People use public transport when it is frequent and convenient. For commutes within and between cities, public transport avoids many of the inconveniences of car use, such as traffic and parking constraints. Public transport can also be faster on average than car use when supporting infrastructure is in place, as in Stockholm and Amsterdam. Evidence from Europe shows that between cities, highspeed (or at least high-frequency) rail is typically faster and more convenient than the equivalent car journey and even the equivalent flight over short-to-medium distances. Active transport—e.g., walking and cycling—is similarly quick and convenient for short journeys when urban planning supports it. This is especially true for cycling, which is often faster and more convenient than driving for short journeys in cities with supporting infrastructure. While many Canadians may have had difficult experiences with active and public transport due to underfunding and inefficient planning, usership can be expected to increase if these issues are addressed. What’s more, for every person using public or active transport, there is one less person adding to car induced traffic congestion—so drivers ultimately benefit, too.
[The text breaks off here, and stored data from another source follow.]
-- ==== Sys2Proof/Machine/Complete.lean ====
section
/-! DEFINITION. What every command does when it completes: which status it carries (R458, R459), what a contained
error leaves (R546), its digest record (R524 to R533), the completion itself (R456 to R463), the notification word
(R470), and the ring's next state (R469). -/

namespace Sys2Proof.Machine

/-! ## Status -/

def statusCode : Status → Nat
  | .ok => 0 | .okFlags => 1 | .trapNan => 2 | .errorContained => 3 | .skipped => 4 | .unitFenced => 5
  | .hingePeerLost => 6 | .hingeTimeout => 7 | .retracted => 8 | .badCommand => 9 | .quota => 10
  | .poisonInput => 11 | .tableMismatch => 12 | .tainted => 13

/-- The rank of R458; statuses of commands that did not start come first. -/
def statusRank : Status → Nat
  | .errorContained => 1 | .trapNan => 2 | .retracted => 3 | .hingePeerLost => 4 | .hingeTimeout => 5
  | .poisonInput => 6 | .tainted => 7 | .okFlags => 8 | .ok => 9 | _ => 0

def statusFirst (a b : Status) : Status := if statusRank b < statusRank a then b else a

/-- The status of a command that ran, from what it met (R458, R459). -/
def finalStatus (rc : RunCmd) (base : Status) : Status :=
  let s1 := if rc.prog.poisonIn then statusFirst base .poisonInput else base
  let s2 := if rc.tainted then statusFirst s1 .tainted else s1
  let s3 := if rc.prog.flags ≠ 0 then statusFirst s2 .okFlags else s2
  match rc.failed with
  | some f => statusFirst s3 f
  | none => s3

/-- Whether a status stands for success. -/
def Status.succeeded : Status → Bool
  | .ok => true
  | .okFlags => true
  | _ => false

/-- The event code of a completion (R665). -/
def statusEvent : Status → Nat
  | .ok => 0x04 | .okFlags => 0x04
  | .errorContained => 0x05 | .trapNan => 0x05 | .hingePeerLost => 0x05 | .hingeTimeout => 0x05 | .retracted => 0x05
  | .poisonInput => 0x06
  | .badCommand => 0x07 | .quota => 0x07 | .tableMismatch => 0x07
  | .skipped => 0x08 | .tainted => 0x09
  | .unitFenced => 0x00

/-! ## The completion record -/

/-- The fields of a completion. -/
structure Cpl where
  seq    : Nat
  status : Status
  flags  : Byte
  detail : Nat
  result : Nat
  count  : Nat
  deriving DecidableEq, Repr

/-- PHASE of an index (R463). -/
def cplPhase (c : RingCtx) (index : Nat) : Bool := !index.testBit (ctxLog2 c)

/-- The 32 bytes of a completion (R456). -/
def cplBytes (x : Cpl) (phase : Bool) (tstamp : Nat) : List Byte :=
  natBytes 4 x.seq ++ natBytes 1 (statusCode x.status) ++ [x.flags] ++ natBytes 2 x.detail ++ natBytes 8 x.result
    ++ natBytes 6 x.count ++ natBytes 2 (place (boolNat phase) 7) ++ natBytes 8 tstamp

/-- Where the completion of an index lies (R462). -/
def cplAddr (c : RingCtx) (index : Nat) : Nat := c.cplBase.toNat + 32 * (index % ctxSize c)

/-- Where the packet of an index lies (R462). -/
def packetAddr (c : RingCtx) (index : Nat) : Nat := c.cmdBase.toNat + 64 * (index % ctxSize c)

/-- A completion as a LOCKSTEP pair compares it (R567): without TSTAMP, and without DETAIL of ERROR_CONTAINED. -/
def shownCpl (x : Cpl) (phase : Bool) : List Nat :=
  [x.seq, statusCode x.status, x.flags.toNat, if x.status = .errorContained then 0 else x.detail, x.result, x.count, boolNat phase]
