/-- A choice that replay forces: while its ring is not eligible the unit waits, and reads the ring's context if it has to (R522,
R523). -/
def forceChoice (ring : Nat) (s : State) : State :=
  if (eligibleRings s).any (fun e => decide (e.ring = ring)) then decide1 (some ring) (replayAdvance s)
  else if (cacheEntry s ring).isNone then startCtxRead ring s
  else s

/-- One arbitration step. -/
def arbitrateStep (s0 : State) : State :=
  if !atBoundary s0 then s0
  else
    let s := boundaryRequests (traceThrottle s0)
    if !mayArbitrate s then s
    else
      let s := promoteReads s
      if s.rings.chosen.isSome then advanceChosen s
      else if s.det.replayActive then
        match replayBoundary 3072 s with
        | .free s => decide1 none s
        | .forced r s => forceChoice r s
        | .waits s => s
      else decide1 none s

end Sys2Proof.Machine
end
Equitable and Accessible Transport

Planning for and funding public transit also enables greater mobility for those who are unable to drive. These groups include young people, the elderly, people with certain disabilities, and those who simply cannot afford to own a car. This last group is particularly disadvantaged in the current transportation system as poorer neighbourhoods typically have less access to public transport and greater distances to commute for employment opportunities. Expanding access to cheap, efficient, and accessible public transport can offer vulnerable people greater mobility than they experience in the current car-dependent transportation system. This can, in turn, empower individuals to live more independently, feel more connected to their communities, and take advantage of broader employment opportunities.

Reliable ZEVs

Despite the benefits of public and active transport noted above, some journeys will still be easier with a car—for example, parents travelling with multiple young children or individuals living in rural or suburban areas that lack convenient public transit connections. For most of those journeys, ZEVs—which include both battery electric vehicles (EVs) and hybrid vehicles—are reliable options. EVs already have sufficient range for the vast majority of journeys, and long-distance travel will become easier as charging infrastructure expands across the country. Indeed, the number of public charging ports in Canada almost quadrupled from 2018 to 2023—with this build-out expected to accelerate further as the ZEV sales standard takes effect. In the short term, drivers who consistently drive long distances in areas not yet connected with sufficient charging infrastructure can benefit from hybrid vehicles. These enable drivers to use electricity for short journeys while retaining the option of using fuel for longer drives. Looking ahead, batteries are becoming more efficient due to technological innovation, enabling drivers to reliably travel further on electricity alone. Finally, even if individuals sometimes require a car for specific journeys, this may not necessitate car ownership, as car-sharing services become increasingly common in cities around the world.

 
 

Clean Air

One of the clearest benefits of clean transportation is reduced air pollution in cities and towns. Air pollution from fossil-fuelled vehicles has been consistently shown to cause increased rates of respiratory illnesses (such as asthma in children and adults) and cardiovascular diseases. It has also been linked to other conditions, including neurological impacts and several types of cancer. A Canadian government study from 2021 estimated that 15,300 premature deaths are associated with air pollution—much of which comes from fossil-fuelled vehicles—each year, costing an estimated CAD 114 billion (Health Canada, 2021). Similar statistics for road traffic emissions specifically have been recorded in other jurisdictions. By switching to ZEVs, public transport, and active transport, many of these health impacts, economic costs, and premature deaths can be avoided.

Peaceful Spaces

ZEVs, public transport, and active transport all have the benefit of being quiet. Currently, high levels of traffic-related noise pollution—primarily driven by high traffic levels and combustion engines—seriously impact the mental and physical health of residents. Studies consistently identify a link between high traffic-related noise pollution and mental health challenges, such as depression and anxiety, as well as sleep deprivation. When this noise pollution is long-term, it increases the risk of physical health conditions, too, such as heart disease—causing an estimated 11,000 premature deaths in Europe every year. In addition, removing car-centric infrastructure like multi-lane arterial roads and parking lots from city centres creates room for pedestrian areas, green spaces, and parks, all of which improve people’s physical and mental well-being in urban settings.

Healthy Mobility

A combination of active and public transport as primary modes of transport has been consistently shown to improve health outcomes in a range of jurisdictions. This is because active and public transport encourages regular exercise, mitigating risks of severe health conditions like obesity and heart disease. Moreover, reduced car traffic in cities—driven by increased active and public transport usership—can significantly reduce casualties associated with vehicle collisions. Per mile, public transit riders are also around 10 times less likely than car passengers to be injured or killed in a road traffic accident . A clean transportation system saves lives.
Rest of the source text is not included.